● **ACTIVITY**
For the material below, output exactly the span from the line with "let lo := ceilDiv res 128" to the line with "let f := seqE s n d", including both, and nothing besides.

Top of RECORDS FOR THE TASK

/-- Open a FREE sequence: every entry unmapped, CURSOR and RES 0 (R231); nothing that landed in it before is published
any more. -/
def openSeq (s : State) (n q : Nat) (e : SeqE) : State :=
  if e.opened then s
  else
    let s := { s with ranges := s.ranges.filter (fun r => !(r.pool == n && r.seq == q && r.landed)) }
    setRes (setCur (unmapFrom (setOpened s e true) e 0 e.cap) e 0) e 0

/-- Allocate pages for slots lo to hi − 1. -/
def fillSlots (s : State) (n : Nat) (e : SeqE) (lo hi : Nat) : State :=
  (entriesIn e lo hi).foldl (fun s x =>
    let r := popPage s n
    tablePut r.2 e x.1 x.2 r.1) s

def execKvReserve (op : Nat) (s : State) : Out :=
  .next (match op? s op with
    | none => s
    | some o =>
      match o.kind with
      | .kvapp n q cnt h rsv d16 src data none =>
        if o.stage ≠ .issued || !ready s (136 + poolMgr s n) || !kvTurn s o n then s
        else
          let e := seqE s n q
          let c := if e.opened then e.res else 0
          let j0 := ceilDiv c 128
          let j1 := ceilDiv (c + cnt) 128
          let refuse (st : Nat) : State := kvDone (noteReserve s o n q 0) op st 0
          let new := freeList s n (h * (j1 - j0))
          let touched := new ++ (if e.opened then pagesIn s e (c / 128) j0 else [])
          if !poolOk s n o.world || !seqReach s o.world e then kvWorld (noteReserve s o n q 0) o n 0
          else if cnt = 0 ∨ 2 ^ 24 < c + cnt ∨ e.cap < j1 ∨ h ≠ e.h then refuse kCapacity
          else if !canTake s n (h * (j1 - j0)) rsv then refuse kReserve
          else if !pagesTaken s n touched then kvWorld (noteReserve s o n q 0) o n 0
          else
            let s1 := setRes (fillSlots (openSeq s n q e) n e j0 j1) e (c + cnt)
            let s2 := { s1 with ranges := s1.ranges ++ [{ op := op, pool := n, seq := q, first := c, n := cnt, landed := false
                                                          inst := o.inst, unpub := o.win, counted := 2 ^ 24, coach := o.coach }] }
            noteReserve (onOp s2 op (fun o => { o with
              kind := .kvapp n q cnt h rsv d16 src data (some c), lowBits := BitVec.ofNat 40 c, started := true })) o n q cnt
      | _ => s)

/-- CURSOR moves over the landed, committed ranges that come first (R233 step 5). -/
def publishEnd : Nat → List KvRange → Nat
  | cur, [] => cur
  | cur, r :: rest => if r.landed && !r.unpub then publishEnd (max cur (r.first + r.n)) rest else cur
def seqRanges (s : State) (n q : Nat) : List KvRange := s.ranges.filter (fun r => r.pool == n && r.seq == q)
def publish (s : State) (n q : Nat) : State :=
  let e := seqE s n q
  let x := publishEnd e.cur (seqRanges s n q)
  if e.opened && e.cur < x && rowsTake s (poolWorld s n) e.at' 64 then setCur s e x else s

/-- Write one position's record into its page, which a SEALED one never takes (R234). -/
def landPos (s : State) (r : KvRange) (h cnt d16 : Nat) (data : List Byte) (st : State) (x : Nat × Nat) : State :=
  let n := r.pool
  let e := seqE s n r.seq
  let g := x.2
  let pos := r.first + x.1
  let i := tableGet st e (pos / 128) g
  if i = noPage ∨ h ≤ g ∨ (page st n i).sealed' then st
  else
    let rb := 2 * d16 + 16
    let rec' := (data.drop ((g * cnt + x.1) * rb)).take rb
    let dim := poolDim s n
    let pad (bs : List Byte) : List Byte := bs.take dim ++ zeros (256 - dim)
    let a := pageAt s n i + 256 * (pos % 128)
    let st := poolWrite st n a (pad rec')
    let st := poolWrite st n (a + 32768) (pad (rec'.drop d16))
    let st := poolWrite st n (metaAt s n i + pos % 128) ((rec'.drop (2 * d16)).take 1)
    let p := page st n i
    if r.counted ≤ pos then st else setPage st n i { p with fill := min 128 (p.fill + 1) }
/-- Pages of the slots a range touches. -/
def rangePages (s : State) (r : KvRange) : List Nat :=
  if r.n = 0 then [] else pagesIn s (seqE s r.pool r.seq) (r.first / 128) ((r.first + r.n - 1) / 128 + 1)
/-- An uncommitted instance has landed positions of the page's slot, or a position of it that FILL counts has not landed. -/
def slotHeld (s : State) (r : KvRange) (j : Nat) : Bool :=
  (seqRanges s r.pool r.seq).any (fun x => (if x.landed then x.inst != 0 else x.counted < x.first + x.n) &&
    x.first < 128 * j + 128 && 128 * j < x.first + x.n)
/-- Begin sealing the full pages of a range whose slots no uncommitted instance has filled (R234). -/
def sealRange (s : State) (r : KvRange) : State :=
  if r.n = 0 then s
  else (span (r.first / 128) ((r.first + r.n - 1) / 128 - r.first / 128 + 1)).foldl (fun s j =>
    if slotHeld s r j then s
    else (pagesIn s (seqE s r.pool r.seq) j (j + 1)).foldl (fun s i => sealBegin s r.pool i) s) s

/-- The data of a reserved range lands, and CURSOR publishes then or at a later turn (16 R277), at which its pages' sealing
ends and a published range is forgotten. -/
def execAppendLand (op : Nat) (s : State) : Out :=
  .next (match s.ranges.find? (fun r => r.op == op) with
    | none =>
      -- rolled back before it landed: the handle still completes
      match op? s op with
      | some o => (match o.kind with
        | .kvapp _ _ _ _ _ _ _ _ (some _) => if o.stage = .issued then onOp s op (fun o => { o with stage := .ready, fetched := true }) else s
        | _ => s)
      | none => s
    | some r =>
      if r.landed then
        let u := publish s r.pool r.seq
        let s1 := (rangePages s r).foldl (fun s i => sealEnd s r.pool i) u
        if !r.unpub && r.first + r.n ≤ (seqE u r.pool r.seq).cur then
          { s1 with ranges := s1.ranges.filter (fun x => x.op != op) } else s1
      else
        match op? s op with
        | some o => (match o.kind with
          | .kvapp n q cnt h _ d16 _ data _ =>
            if !releaseReady s o || writesBehind s o then s else
            let s1 := ((span 0 r.n).flatMap (fun i => (span 0 h).map (fun g => (i, g)))).foldl (landPos s r h cnt d16 data) s
            let s2 := { s1 with ranges := s1.ranges.map (fun x => if x.op = op then { x with landed := true } else x) }
            let s3 := if r.inst = 0 then sealRange s2 r else s2
            onOp (if free s 49 % 2 = 0 then publish s3 n q else s3) op (fun o => { o with stage := .ready, fetched := true, wrote := h * r.n * (2 * d16 + 16) })
          | _ => s)
        | none => s)

/-- A held append of an instance proceeds once every lower instance has appended to the sequence, reached SPEND or been
rejected (20 R327). -/
def execSpecKvappRelease (op : Nat) (s : State) : Out :=
  .next (match op? s op with
    | none => s
    | some o =>
      match o.kind, s.loops.find? (fun l => (car s l.cid).coach == o.coach) with
      | .kvapp n q _ _ _ _ _ _ _, some l =>
        let past (i : Inst) : Bool :=
          i.rejected || i.committed || i.appended.any (fun a => a.1 == n && a.2.1 == q && a.2.2 != 0) ||
            (i.reached && !s.ops.any (fun x => x.homes.contains i.cid && (match x.kind with
              | .kvapp m r _ _ _ _ _ _ none => m == n && r == q
              | _ => false)))
        if o.stage = .held && (l.insts.filter (fun i => i.j < o.inst)).all past then
          onOp s op (fun o => { o with stage := .issued }) else s
      | _, _ => s)

/-- A commit publishes an instance's appends (R233, R234); one that has not arrived will be no append of a window. -/
def commitAppends (s : State) (coach j : Nat) : State :=
  let own (r : KvRange) : Bool := r.coach == coach && r.inst == j && r.unpub
  let mine := s.ranges.filter own
  let s1 := { s with
    ranges := s.ranges.map (fun r => if own r then { r with inst := 0, unpub := false } else r)
    ops := s.ops.map (fun o => if o.coach = coach && o.inst = j then { o with win := false } else o) }
  mine.foldl (fun s r => publish (if r.landed then sealRange s r else s) r.pool r.seq) s1

/-- The bytes of positions `lo` to `hi` − 1 of a page are undefined (R235, 00 R3): free bytes, in a page that nothing else
holds. -/
def deadBytes (n lo hi : Nat) (s : State) (i : Nat) : State :=
  if 1 < (page s n i).ref ∨ (page s n i).sealed' then s
  else
    let any (a k : Nat) : List Byte := (span a k).map (fun x => Config.freeByte s.tick (2 ^ 90 + x))
    let put (s : State) (a k : Nat) : State := poolWrite s n a (any a k)
    put (put (put s (pageAt s n i + 256 * lo) (256 * (hi - lo))) (pageAt s n i + 32768 + 256 * lo) (256 * (hi - lo)))
      (metaAt s n i + lo) (hi - lo)
/-- The dead positions res to top − 1 of a sequence, page by page. -/
def deadSlots (s : State) (n : Nat) (e : SeqE) (res top : Nat) : State :=
  (span (res / 128) (ceilDiv top 128 - res / 128)).foldl (fun s j =>
    (pagesIn s e j (j + 1)).foldl (deadBytes n (max res (128 * j) - 128 * j) (min top (128 * j + 128) - 128 * j)) s) s

/-- Roll a marked sequence back to mark + a (R235), where its entry and table are taken (R228, 22 R355). FILL of the last page counts every position below RES, so a committed
one that lands later does not raise it again. -/
def rollback (s : State) (n q mark a : Nat) : State :=
  let e := seqE s n q
  if !e.opened || !seqReach s (poolWorld s n) e then s
  else
    let res := mark + a
    let base := 128 * ((res - 1) / 128)
    let keep (r : KvRange) : Bool := !(r.pool == n && r.seq == q) || r.first < res
    let cut (r : KvRange) : KvRange :=
      if r.pool = n ∧ r.seq = q then { r with n := min r.n (res - r.first), unpub := false, counted := if r.landed then r.counted else base }
      else r
    let s1 := deadSlots { s with ranges := (s.ranges.filter keep).map cut } n e res (max e.res res)
    let lo := ceilDiv res 128
    let hi := ceilDiv (max e.res res) 128
    let s2 := unmapFrom (releaseAll s1 n (pagesIn s1 e lo hi)).1 e lo hi
    let unl := (seqRanges s2 n q).filter (fun r => !r.landed)
    let s3 :=
      if res = 0 then s2
      else
        (pagesIn s2 e ((res - 1) / 128) ((res - 1) / 128 + 1)).foldl (fun s i =>
          let s := setPage s n i { page s n i with fill := res - base }
          if unl.any (fun r => base < r.first + r.n) then s else sealEnd (sealBegin s n i) n i) s2
    let stop := (unl.map (fun r => r.first)).foldl min res
    setRes (setCur s3 e stop) e res

/-! ## Forking and freeing (14 R236, R237) -/

def forkRun (s : State) (o : EngOp) (n q d : Nat) (rsv : Bool) : State :=
  let e := seqE s n q
  let f := seqE s n d
  let c := e.cur
  if !poolOk s n o.world || !seqReach s o.world e || !seqReach s o.world f then kvWorld s o n 0
  else if !e.opened || f.opened then kvDone s o.id kNoseq 0
  else if f.cap < ceilDiv c 128 ∨ e.h ≠ f.h then kvDone s o.id kCapacity 0
  else
    let whole := entriesIn e 0 (c / 128)
    let part := entriesIn e (c / 128) (ceilDiv c 128)
    let at' (x : Nat × Nat) : Nat := tableGet s e x.1 x.2
    let shared := pagesIn s e 0 (c / 128)
    let copied := pagesIn s e (c / 128) (ceilDiv c 128)
    let sat := fullPages s n [] shared
    let need := sat.length + copied.length
    if !canTake s n need rsv then kvDone s o.id (if sat.isEmpty then kReserve else kRefsat) 0
    else if !metasTaken s n shared || !pagesTaken s n (sat ++ copied ++ freeList s n need) then kvWorld s o n 0
    else
      let s0 := setRes (setCur (unmapFrom (setOpened s f true) f 0 f.cap) f c) f c
      let s1 := whole.foldl (fun s x =>
        if at' x = noPage then s
        else
          let r := sharePage s n (at' x)
          tablePut r.2 f x.1 x.2 r.1) s0
      let s2 := part.foldl (fun s x =>
        if at' x = noPage then s
        else
          let r := copyPage s n (at' x)
          tablePut r.2 f x.1 x.2 r.1) s1
      kvDone s2 o.id kOk c

def execKvforkArrive (op : Nat) (s : State) : Out :=
  .next (match op? s op with
    | none => s
    | some o =>
      match o.kind with
      | .kvfork n q d rsv => if o.stage = .issued && ready s (136 + poolMgr s n) && kvTurn s o n then forkRun s o n q d rsv else s
      | _ => s)

/-- Every append of the sequence has landed and none of its pages is being sealed. -/
def freeReady (s : State) (n q : Nat) : Bool :=
  let e := seqE s n q
  (seqRanges s n q).all (fun r => r.landed) && (!e.opened || (pagesIn s e 0 e.cap).all (fun i => !(page s n i).sealing))
/-- The mapped pages of an open sequence. -/
def openPages (s : State) (n q : Nat) : List Nat := if (seqE s n q).opened then pagesIn s (seqE s n q) 0 (seqE s n q).cap else []
def freeRun (s : State) (o : EngOp) (n q : Nat) : State :=
  let e := seqE s n q
  if !e.opened then kvDone s o.id kOk 0
  else
    let r := releaseAll s n (pagesIn s e 0 e.cap)
    let s1 := setRes (setCur (setOpened r.1 e false) e 0) e 0
    kvDone { s1 with ranges := s1.ranges.filter (fun x => !(x.pool == n && x.seq == q)) } o.id kOk r.2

Bottom of RECORDS FOR THE TASK

● **FINISHED EXERCISE**
    let lo := ceilDiv res 128
    let hi := ceilDiv (max e.res res) 128
    let s2 := unmapFrom (releaseAll s1 n (pagesIn s1 e lo hi)).1 e lo hi
    let unl := (seqRanges s2 n q).filter (fun r => !r.landed)
    let s3 :=
      if res = 0 then s2
      else
        (pagesIn s2 e ((res - 1) / 128) ((res - 1) / 128 + 1)).foldl (fun s i =>
          let s := setPage s n i { page s n i with fill := res - base }
          if unl.any (fun r => base < r.first + r.n) then s else sealEnd (sealBegin s n i) n i) s2
    let stop := (unl.map (fun r => r.first)).foldl min res
    setRes (setCur s3 e stop) e res

/-! ## Forking and freeing (14 R236, R237) -/

def forkRun (s : State) (o : EngOp) (n q d : Nat) (rsv : Bool) : State :=
  let e := seqE s n q
  let f := seqE s n d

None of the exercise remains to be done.